Work task |
Across all the records below, how many lines contain "Machine"? Respond with only the number.

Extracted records
-- ==== Sys2Proof/Machine/Dispatch.lean ====
section
/-!
DEFINITION. The dispatch: one arm for each constructor of `Instr`, each one direct call of the command's meaning.
-/

namespace Sys2Proof.Machine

Solution for this problem |
2